Marine Unit (Australian Border Force)

The Marine Unit, formerly the Australian Customs Service National Marine Unit, is a division of the Australian Border Force which acts as a Coast Guard in guarding Australia's coast. The Marine Unit focuses on surveillance and response activities within the Australian Economic Exclusion Zone (EEZ), and the operation and training of ships and crews to do so.

Operations

The CMU and the Border Protection Division (formerly known as Coastwatch) make up the Customs contribution to Maritime Border Command, a joint command with the Australian Defence Force and incorporating assets from the Australian Fisheries Management Authority, the Australian Quarantine and Inspection Service, and state-level agencies. Maritime Border Command is responsible for protecting Australia's maritime areas, offshore assets, and external territories from threats, including the exploitation of natural resources, people smuggling, importation or exportation of drugs and other illegal items, piracy, and terrorism.

Ships

The primary vessels operated by the CMU until 2013 were eight Bay-class patrol boats. The 38-metre (125 ft) oceangoing patrol boats (ACVs Roebuck Bay, Holdfast Bay, Botany Bay, Hervey Bay, Corio Bay, Arnhem Bay, Dame Roma Mitchell, and Storm Bay) are used to patrol the northern extension of the Australian EEZ and Australia's offshore territories. These vessels were due to be replaced in 2010, but it was not until June of that year that a request for tender was issued for eight larger patrol boats designated the Cape class, which entered service in 2013.[1][2]
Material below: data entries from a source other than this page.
theorem Part.Summed.release (ok : p.Summed) (i : Fin 64) : (p.release i).Summed := by
  obtain ⟨sum, bound⟩ := ok
  have part : (p.stream i).allotment ≤ p.allotments := by
    have emptied := p.allotments_modStream i fun e => { e with allotment := 0 }
    dsimp only at emptied
    omega
  have sum' : p.ib.reservedTotal = p.allotments := sum
  refine Part.Summed.move ⟨sum, bound⟩ ?_ (Nat.le_trans (Nat.sub_le ..) bound)
  show p.ib.reservedTotal - (p.stream i).allotment + (p.stream i).allotment = p.ib.reservedTotal + 0
  omega

theorem Part.stream_release (p : Part) (i j : Fin 64) : (p.release i).stream j =
    (p.modStream i fun e => { e with allotment := 0, returnBatch := 0, pendingReturns := 0 }).stream j := rfl

/-! ## The moves keep the reservations (R71) -/

theorem Part.ReservationsOk.modStream (ok : p.ReservationsOk)
    (kept : (f (p.stream i)).allotment = (p.stream i).allotment) (bare : (f (p.stream i)).Bare) :
    (p.modStream i f).ReservationsOk := by
  rw [Part.reservationsOk_iff] at ok ⊢
  exact ⟨ok.1.modStream kept, Part.forall_modStream ok.2 bare⟩

theorem Part.ReservationsOk.release (ok : p.ReservationsOk) (i : Fin 64) : (p.release i).ReservationsOk := by
  rw [Part.reservationsOk_iff] at ok ⊢
  exact ⟨ok.1.release i, Part.forall_modStream ok.2 fun _ => rfl⟩

theorem StreamEntry.Bare.congr {e e' : StreamEntry} (same : e'.account = e.account) (bare : e.Bare) : e'.Bare := by
  obtain ⟨state, allotment, -⟩ := StreamEntry.account_iff.1 same
  unfold StreamEntry.Bare
  rwa [state, allotment]

theorem Part.Summed.same (ok : p.Summed) (same : p.Same q) : q.Summed := by
  obtain ⟨sum, bound⟩ := ok
  refine ⟨?_, same.reserved ▸ bound⟩
  rw [same.reserved, sum]
  refine (Part.allotments_congr fun j => ?_).symm
  obtain ⟨-, allotment, -⟩ := StreamEntry.account_iff.1 (same.accounts j)
  exact allotment

theorem Part.ReservationsOk.same (ok : p.ReservationsOk) (same : p.Same q) : q.ReservationsOk := by
  rw [Part.reservationsOk_iff] at ok ⊢
  exact ⟨ok.1.same same, fun j => (ok.2 j).congr (same.accounts j)⟩

theorem Part.ReservationsOk.congr (ok : p.ReservationsOk) (streams : q.streams = p.streams)
    (total : q.ib.reservedTotal = p.ib.reservedTotal) : q.ReservationsOk := by
  unfold Part.ReservationsOk Part.stream
  rwa [streams, total]

theorem Part.stream_initial (streams : p.streams = .fill 64 {}) (j : Fin 64) : p.stream j = {} := by
  rw [Part.stream, streams, Table.get_fill]

theorem Part.ReservationsOk.initial (streams : p.streams = .fill 64 {}) (total : p.ib.reservedTotal = 0) :
    p.ReservationsOk := by
  have entry (j) : (p.stream j).allotment = 0 := by rw [Part.stream_initial streams]
  refine ⟨?_, by omega, fun j _ => entry j⟩
  exact total.trans (Part.allotments_eq_zero entry).symm

/-- A stream without an allotment leaves its incarnation. -/
theorem Part.ReservationsOk.leave (ok : p.ReservationsOk) (none' : (p.stream i).allotment = 0) :
    (p.modStream i StreamEntry.leave).ReservationsOk :=
  ok.modStream (by rw [none', StreamEntry.leave_allotment]) fun _ => StreamEntry.leave_allotment _

theorem Part.reportClose_same (p : Part) (i : Fin 64) (status : Status) : p.Same (p.reportClose i status) :=
  .of_frame (by simp) (by simp)

theorem Part.ReservationsOk.exitTest (ok : p.ReservationsOk) (i : Fin 64) : (p.exitTest i).ReservationsOk := by
  unfold Part.exitTest
  dsimp only
  split
  · rename_i closing
    split
    · exact (ok.leave (ok.2.2 i (by rw [closing]; rfl))).same (Part.reportClose_same _ i .ok)
    · exact ok
  · have left := (ok.release i).leave (i := i) (by rw [Part.stream_release, Part.stream_modStream_self])
    split
    · split
      · exact left.same (Part.reportClose_same _ i .ok)
      · exact left.same (Part.modStream_same _ (by intro; rfl))
    · exact ok
  · exact ok

/-! ## What a GRANT does to the account -/

theorem Part.Same.refl (p : Part) : p.Same p := .of_frame ⟨rfl, rfl, rfl, rfl, rfl, rfl, rfl⟩ ⟨rfl, rfl⟩

/-- A GRANT opens or offers its stream, adds to the credits of one that is open or offered, or changes the offer. -/
theorem Part.takeGrant_cases (p : Part) (i : Fin 64) (g : GrantParcel) :
    p.Same (p.takeGrant i g)
      ∨ (GrantValid g = true ∧ ∃ entered : StreamState,
          ((p.stream i).state = .closed ∧ entered = .offered ∨ (p.stream i).state = .localOpen ∧ entered = .opened)
            ∧ p.takeGrant i g = p.modStream i fun e => e.withGrant entered g)
      ∨ (∃ n, ((p.stream i).state = .offered ∨ (p.stream i).state = .opened)
          ∧ (p.modStream i fun e => { e with credits := min (p.stream i).peerAllotment n }).Same (p.takeGrant i g))
      ∨ (∃ o : Offer, o.credits ≤ o.allotment
          ∧ (GrantValid g = true ∧ o.allotment = g.allotment
              ∨ ∃ saved ∈ (p.stream i).offer, o.allotment = saved.allotment)
          ∧ (p.modStream i fun e => { e with offer := some o }).Same (p.takeGrant i g)) := by
  have added (state : (p.stream i).state = .offered ∨ (p.stream i).state = .opened) :
      ∃ n, ((p.stream i).state = .offered ∨ (p.stream i).state = .opened)
        ∧ (p.modStream i fun e => { e with credits := min (p.stream i).peerAllotment n }).Same
            (p.addCredits i g.credits) := by
    refine ⟨(p.stream i).credits + g.credits, state, ?_⟩
    unfold Part.addCredits
    dsimp only
    split
    · exact Part.streamProtocolError_same ..
    · exact .refl _
  have saved (valid : GrantValid g = true) :
      ∃ o : Offer, o.credits ≤ o.allotment
          ∧ (GrantValid g = true ∧ o.allotment = g.allotment
              ∨ ∃ saved ∈ (p.stream i).offer, o.allotment = saved.allotment)
          ∧ (p.modStream i fun e => { e with offer := some o }).Same (p.saveOffer i g) := by
    have within : g.credits ≤ g.allotment := by
      simp only [GrantValid, Bool.and_eq_true, decide_eq_true_eq] at valid
      omega
    unfold Part.saveOffer
    split
    · exact ⟨⟨g.allotment, g.credits, g.maxMessage⟩, within, .inl ⟨valid, rfl⟩, .refl _⟩
    · rename_i o offered
      refine ⟨{ o with credits := min o.allotment (o.credits + g.credits) }, Nat.min_le_left .., ?_⟩
      refine ⟨.inr ⟨o, offered, rfl⟩, ?_⟩
      dsimp only
      split
      · exact Part.streamProtocolError_same ..
      · exact .refl _
  unfold Part.takeGrant
  dsimp only
  split
  · exact .inl (.refl p)
  · split
    · exact .inl (Part.streamProtocolError_same ..)
    · rename_i valid
      rw [Bool.not_eq_true', Bool.not_eq_false] at valid
      split
      · exact .inl (Part.streamProtocolError_same ..)
      · split
        · exact .inr (.inl ⟨valid, .offered, .inl ⟨‹_›, rfl⟩, rfl⟩)
        · exact .inr (.inl ⟨valid, .opened, .inr ⟨‹_›, rfl⟩, rfl⟩)
        · exact .inr (.inr (.inl (added (.inl ‹_›))))
        · exact .inr (.inr (.inl (added (.inr ‹_›))))
        all_goals exact .inr (.inr (.inr (saved valid)))

/-! ## The moves keep the reservations (R71), continued -/

theorem Part.ReservationsOk.takeGrant (ok : p.ReservationsOk) (i : Fin 64) (g : GrantParcel) :
    (p.takeGrant i g).ReservationsOk := by
  have bare : (p.stream i).Bare := ok.2.2 i
  rcases p.takeGrant_cases i g with
    same | ⟨-, entered, states, taken⟩ | ⟨n, -, same⟩ | ⟨o, -, -, same⟩
  · exact ok.same same
  · rw [taken]
    refine ok.modStream rfl fun unreserved => ?_
    rcases states with ⟨closed, -⟩ | ⟨-, opened⟩
    · exact bare (by rw [closed]; rfl)
    · rw [StreamEntry.withGrant, opened] at unreserved; cases unreserved
  · exact Part.ReservationsOk.same (ok.modStream rfl bare) same
  · exact Part.ReservationsOk.same (ok.modStream rfl bare) same

/-- A teardown that is applied: every entry is torn down, and the allotments go back. -/
theorem Part.applyTeardown_cases (p : Part) : p.applyTeardown = p
    ∨ p.applyTeardown.streams = p.streams.map StreamEntry.teardown
      ∧ p.applyTeardown.ib.reservedTotal = p.ib.reservedTotal - (p.streams.toList.map StreamEntry.allotment).sum := by
  unfold Part.applyTeardown
  split
  · refine .inr ?_
    have kept : p.teardownDelivery.teardownCommand.teardownContexts.streams = p.streams := by simp
    have total : p.teardownDelivery.teardownCommand.teardownContexts.ib = p.ib := by simp
    simp only [Part.afterTeardown_frame, Part.teardownUnits, Part.teardownSequencing_streams,
      Part.teardownSequencing_ib,
      Part.teardownTransmitter, Part.teardownStreams, kept, total, and_self]
  · exact .inl rfl

theorem StreamEntry.teardown_allotment (e : StreamEntry) : e.teardown.allotment = 0 := by
  unfold StreamEntry.teardown
  split <;> rfl

theorem Part.ReservationsOk.applyTeardown (ok : p.ReservationsOk) : p.applyTeardown.ReservationsOk := by
  rcases p.applyTeardown_cases with same | ⟨streams, total⟩
  · rwa [same]
  · have entry (j) : (p.applyTeardown.stream j).allotment = 0 := by
      rw [Part.stream, streams, Table.get_map, StreamEntry.teardown_allotment]
    refine ⟨?_, ?_, fun j _ => entry j⟩
    · rw [total, ok.1, Nat.sub_self]
      exact (Part.allotments_eq_zero entry).symm
    · rw [total, ok.1, Nat.sub_self]; omega

/-- A stream without an allotment is opened with one that the store has room for. -/
theorem Part.ReservationsOk.openStream (ok : p.ReservationsOk) (s : Fin 4) (r : Fin 8) (a b m : Nat)
    (from' : (p.stream i).state = .closed ∨ (p.stream i).state = .offered) (fits : p.ib.reservedTotal + a ≤ 512) :
    (p.openStream i s r a b m).ReservationsOk := by
  have none' : (p.stream i).allotment = 0 := by
    rcases from' with closed | offered
    · exact ok.2.2 i (by rw [closed]; rfl)
    · exact ok.2.2 i (by rw [offered]; rfl)
  let entered : StreamState := if (p.stream i).state = .offered then .opened else .localOpen
  have reserves : entered.reserves = true := by unfold entered; split <;> rfl
  let f : StreamEntry → StreamEntry := fun e =>
    { e with
      state := entered, sendRing := s, landingRing := r, maxInbound := m, allotment := a, returnBatch := b
      occupancy := 0, pendingReturns := 0 }
  rw [Part.reservationsOk_iff] at ok
  have reserved : Part.ReservationsOk
      { p.modStream i f with ib := { p.ib with reservedTotal := p.ib.reservedTotal + a } } := by
    rw [Part.reservationsOk_iff]
    refine ⟨ok.1.move (by rw [none']; rfl) fits, Part.forall_modStream (p := p) ok.2 fun unreserved => ?_⟩
    rw [reserves] at unreserved
    cases unreserved
  refine reserved.congr ?_ ?_
  · simp only [Part.openStream, Part.queueGrant_frame]
    simp [Part.reserve, Part.modStream, Table.modify, f, entered]
  · simp only [Part.openStream, Part.queueGrant_frame]
    rfl

/-- A stream that closes gives its allotment back as it loses its reservation. -/
theorem Part.ReservationsOk.closes (ok : p.ReservationsOk) (i : Fin 64) :
    (((p.startClosing i).discardQueue i).release i).ReservationsOk := by
  have same := (p.startClosing i).discardQueue_same i
  rw [Part.reservationsOk_iff] at ok ⊢
  obtain ⟨summed, bare⟩ := ok
  have closing : (p.startClosing i).Summed := summed.modStream (i := i) (f := fun e =>
    { e with state := .closing, closeWaiting := true, peerAllotment := 0, peerMaxMessage := 0, credits := 0 }) rfl
  refine ⟨(closing.same same).release i, fun j => ?_⟩
  by_cases here : j = i
  · subst here
    rw [Part.stream_release, Part.stream_modStream_self]
    exact fun _ => rfl
  · rw [Part.stream_release, Part.stream_modStream_of_ne _ _ here]
    refine StreamEntry.Bare.congr ?_ (bare j)
    rw [same.accounts, Part.startClosing]
    exact congrArg StreamEntry.account (Part.stream_modStream_of_ne p _ here)

/-- Every move keeps the reservations as R71 says. -/
theorem Move.keeps_reservations (move : Move p q) (ok : p.ReservationsOk) : q.ReservationsOk := by
  cases move with
  | same same => exact ok.same same
  | exit i => exact ok.exitTest i
  | grant i a c m => exact ok.congr (by simp) (by simp)
  | cut i => exact ok.congr (by simp) (by simp)
  | withdraw | leave | writes | lists | unlists | returns => exact ok
  | opens s r a b m from' fits => exact ok.openStream s r a b m from' fits
  | heard i g => exact ok.takeGrant i g
  | winds i => exact ok.modStream rfl fun unreserved => by cases unreserved
  | forgets i => exact ok.modStream rfl (ok.2.2 i)
  | spends i => exact ok.modStream rfl (ok.2.2 i)
  | @declines i offered =>
    have none' := ok.2.2 i (by rw [offered]; rfl)
    exact ok.modStream (i := i) (f := fun e =>
      { e with state := .closing, closeWaiting := true, peerAllotment := 0, peerMaxMessage := 0, credits := 0 })
      rfl fun _ => none'
  | closes i => exact ok.closes i
  | releases i => exact ok.release i
  | @waits i disrupted => exact ok.modStream rfl fun _ => ok.2.2 i (by rw [disrupted]; rfl)
  | @drops i disrupted => exact ok.leave (ok.2.2 i (by rw [disrupted]; rfl))
  | cancels i =>
    refine (ok.release i).modStream (p := (p.removeGrant i).release i) ?_ fun _ => rfl
    rw [Part.stream_release, Part.stream_modStream_self]
    rfl
  | tears => exact ok.applyTeardown
  | ends =>
    exact (ok.congr rfl rfl : Part.ReservationsOk { p with lk := { p.lk with transmission := none } }).applyTeardown
  | begins cause kept =>
    unfold Part.beginTeardown
    split
    · exact (ok.congr rfl rfl : Part.ReservationsOk { p with lk := { p.lk with
        teardown := some ⟨cause, decide (cause = .stopped), kept⟩ } }).applyTeardown
    · exact ok

/-- Settles O53: every move keeps the reservations. -/
theorem reservationsKept : Obligations.ReservationsKept := by
  refine fun _ _ ok stepped => step_keeps (I := Part.ReservationsOk) Move.keeps_reservations (fun loud ok => ?_)
    (fun p => .initial rfl rfl) ok stepped
  rcases loud.elsewhere with initial | aside
  · exact .initial initial.streams (by rw [initial.ib])
  · exact ok.congr aside.streams (by rw [aside.ib])

/-! ## The moves keep the credits (R81) -/

theorem StreamEntry.CreditsOk.congr {e e' : StreamEntry} (ok : e.CreditsOk) (same : e'.account = e.account) :
    e'.CreditsOk := by
  obtain ⟨state, -, credits, peer, offer⟩ := StreamEntry.account_iff.1 same
  unfold StreamEntry.CreditsOk
  rwa [state, credits, peer, offer]

theorem StreamEntry.CreditsOk.leave {e : StreamEntry} (ok : e.CreditsOk) : e.leave.CreditsOk := by
  unfold StreamEntry.leave
  split
  · rename_i o offered
    obtain ⟨within, bound⟩ := ok.2.2.2 o offered
    exact ⟨within, bound, fun _ other => absurd rfl other, nofun⟩
  · exact ⟨Nat.le_refl _, Nat.zero_le _, fun _ _ => rfl, nofun⟩

theorem StreamEntry.CreditsOk.teardown (e : StreamEntry) : e.teardown.CreditsOk := by
  unfold StreamEntry.teardown
  split <;> exact ⟨Nat.le_refl _, Nat.zero_le _, fun _ _ => rfl, nofun⟩

theorem Part.CreditsOk.same (ok : p.CreditsOk) (same : p.Same q) : q.CreditsOk :=
  fun j => (ok j).congr (same.accounts j)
Several larger vessels were chartered by the CMU to supplement the Bay class boats in the patrol and protection roles.

The 98-metre (322 ft) trimaran ACV Triton operated in northern waters in an individual capacity, but was capable of being used as a command vessel for Maritime Border Command operations. ACV Triton has been retired from Australian service and was listed for sale in October 2018 [3]

ACV Ashmore Guardian was a 35-metre (115 ft) vessel converted to patrol and monitor the Ashmore and Cartier Islands and their attached marine reserves. It has been transferred to Papua New Guinea as the Niugini Guardian.
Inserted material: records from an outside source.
-- ==== Sys2Proof/Machine/State.lean ====
section
/-! DEFINITION. The state of one KX1024 package: its registers, its memories, its units and the queue of commands. -/

namespace Sys2Proof.Machine

/-- Why the machine stops with a fault. No command of this block ends in one (see NOTES.md). -/
inductive Fault where
  /-- Raised by nothing: every violation of the spec is counted and the block goes on. Safe. -/
  | none
  deriving DecidableEq, Repr

/-- Why a command has no meaning. -/
inductive Refusal where
  /-- Raised by the dispatcher for a command not modelled yet. Safe. -/
  | notModelled (mnemonic : String)
  /-- Raised by INTERNAL_CHAIN in D3: the spec does not say what a scan of the internal chains does. Safe. -/
  | internalChain
  deriving DecidableEq, Repr

/-! ### Faults and messages -/

/-- The record kinds of R517 with their codes. -/
inductive FaultKind where
  | vltTransient | vltRecomputed | vltTest | vltLasting | vltRetired | vltRetireFail | vltHot | stgUe | stgCeRepeat
  | trnNonfinite | trnTagSkew | trnDigestMismatch | tierWbFail | tierFlashUe | tierSpareLow
  | synBound | synLatchOvf | synLatchUdf | synTallyLimit | synDupMismatch
  | prgLaneFail | prgLaserLow | prgTrainMismatch | prgUnreachable | prgPeerViol | prgCtrlMismatch
  | coreHang | coreRail | coreParity | fltAdoptExhausted | fltShardLost | fltRestoreMismatch | fltPackageLost
  | wardRngFail | wardLockstep | pwrConvFault | pwrConvDegraded | pwrBrownout | pwrOvercurrent | pwrHot
  | pwrRefclkLoss | bootCcb | bootFence | bootHistory | hubH1Lockstep | hubConservation
  | session | protReport | reattached | hostViol
  deriving DecidableEq, Repr

/-- The payload layouts of R516. -/
inductive Payload where
  | line (addr reader flags tag crcStored crcComputed outcome entry page reserve : Nat)
  | sync (obj objKind stream amount a b c : Nat)
  | prg (port lanes keyway cause peerPkg peerPort value : Nat)
  | gen (cause sub d a b c : Nat)
  deriving DecidableEq, Repr

/-- A fault record (R515). `cls`: 0 NOTE, 1 STEP, 2 CORE, 3 RUN, 4 PACKAGE; `core` is the core it concerns (not a byte of
the record). -/
structure FaultRec where
  kind : FaultKind
  cls : Nat
  masked : Bool
  island : Nat
  count : Nat
  hubTime : Nat
  step : Nat
  seq : Nat
  payload : Payload
  core : Option Nat
  deriving DecidableEq, Repr

/-- A record in the queue, its handling window (R390) and whether it has been copied to the event rings. -/
structure FltEntry where
  record : FaultRec
  openWin : Bool
  copied : Bool
  deriving DecidableEq, Repr

/-- An open violation entry of H4 (R520). `counter` is the register offset of the counter. -/
structure OpenViol where
  counter : Nat
  island : Nat
  op : Nat
  count : Nat
  descSeq : Nat
  field : Nat
  hubTime : Nat
  value : Nat
  deriving DecidableEq, Repr

/-- A signal or post on its way to a core (R284, R296, R373): `op` 1 tumbler add, 2 latch post; `src` is the sending unit (R303): an
island, or `2 ^ 10` plus the keyway's key for a message from another package. -/
structure Sig where
  op : Nat
  obj : Nat
  amount : Nat
  path : Nat
  subst : Bool
  src : Nat
  deriving DecidableEq, Repr

/-! ### A core -/

/-- One set of census counts of a descriptor on its way to the totals (R70 to R74). -/
structure CensusSet where
  fmt : Nat
  unit : Nat
  sr : Bool
  sat : Bool
  counts : Census
  deriving DecidableEq, Repr

/-- A dispatched schedule-queue entry (R282, R285). `kind` 0 DESC, 1 SYNC, 2 STEP_ADV, 3 EVAL_END; `waited` waits are satisfied; `target`
is the target of the tumbler wait in hand; `arrived`: the latch take in hand has reached its latch; `stuck`: its wait lies beyond the
bound and holds the stream (R289); `subst` are the stream-window instances that its waits took from the shadow copy (window, instance,
address of the copy, R267); `issued`: the head has moved past it; `taken`: a unit of stream 3 has it in hand; `done`: its descriptor has
completed. `desc` is the descriptor as issued. -/
structure Entry where
  pos : Nat
  kind : Nat
  cls : Nat
  layer : Nat
  addr : Nat
  waits : List Nat
  sigs : List Nat
  skip : Bool
  eval : Bool
  waited : Nat
  target : Option Nat
  stuck : Bool
  subst : List (Nat × Nat × Nat)
  arrived : Bool
  issued : Bool
  taken : Bool
  done : Bool
  desc : Nat
  census : List CensusSet
  deriving DecidableEq, Repr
MV Oceanic Viking, a 106-metre (348 ft) former cable layer was used to patrol the Southern Ocean, Australian Antarctic Territory, and the territory of Heard Island and McDonald Islands until mid- 2010. Oceanic Viking's replacement, ADV Ocean Protector (the former Norwegian vessel MV Skandi Bergen), entered service in November 2010 following modification.[4][5]

ABFC Ocean Shield is a 110.9-metre (364 ft) offshore patrol vessel which entered service in June 2012 and is as sister ship to ADV Ocean Protector. [6]

ABFC Thaiyak is a 40-metre (130 ft) vessel delivered in June 2014 [7] intended to replace the Ashmore Guardian. In addition, charter arrangements give Customs access to an additional twenty vessels of various sizes and types; these are called on when required to transport apprehended foreign fishermen and illegal entrants, or tow captured vessels.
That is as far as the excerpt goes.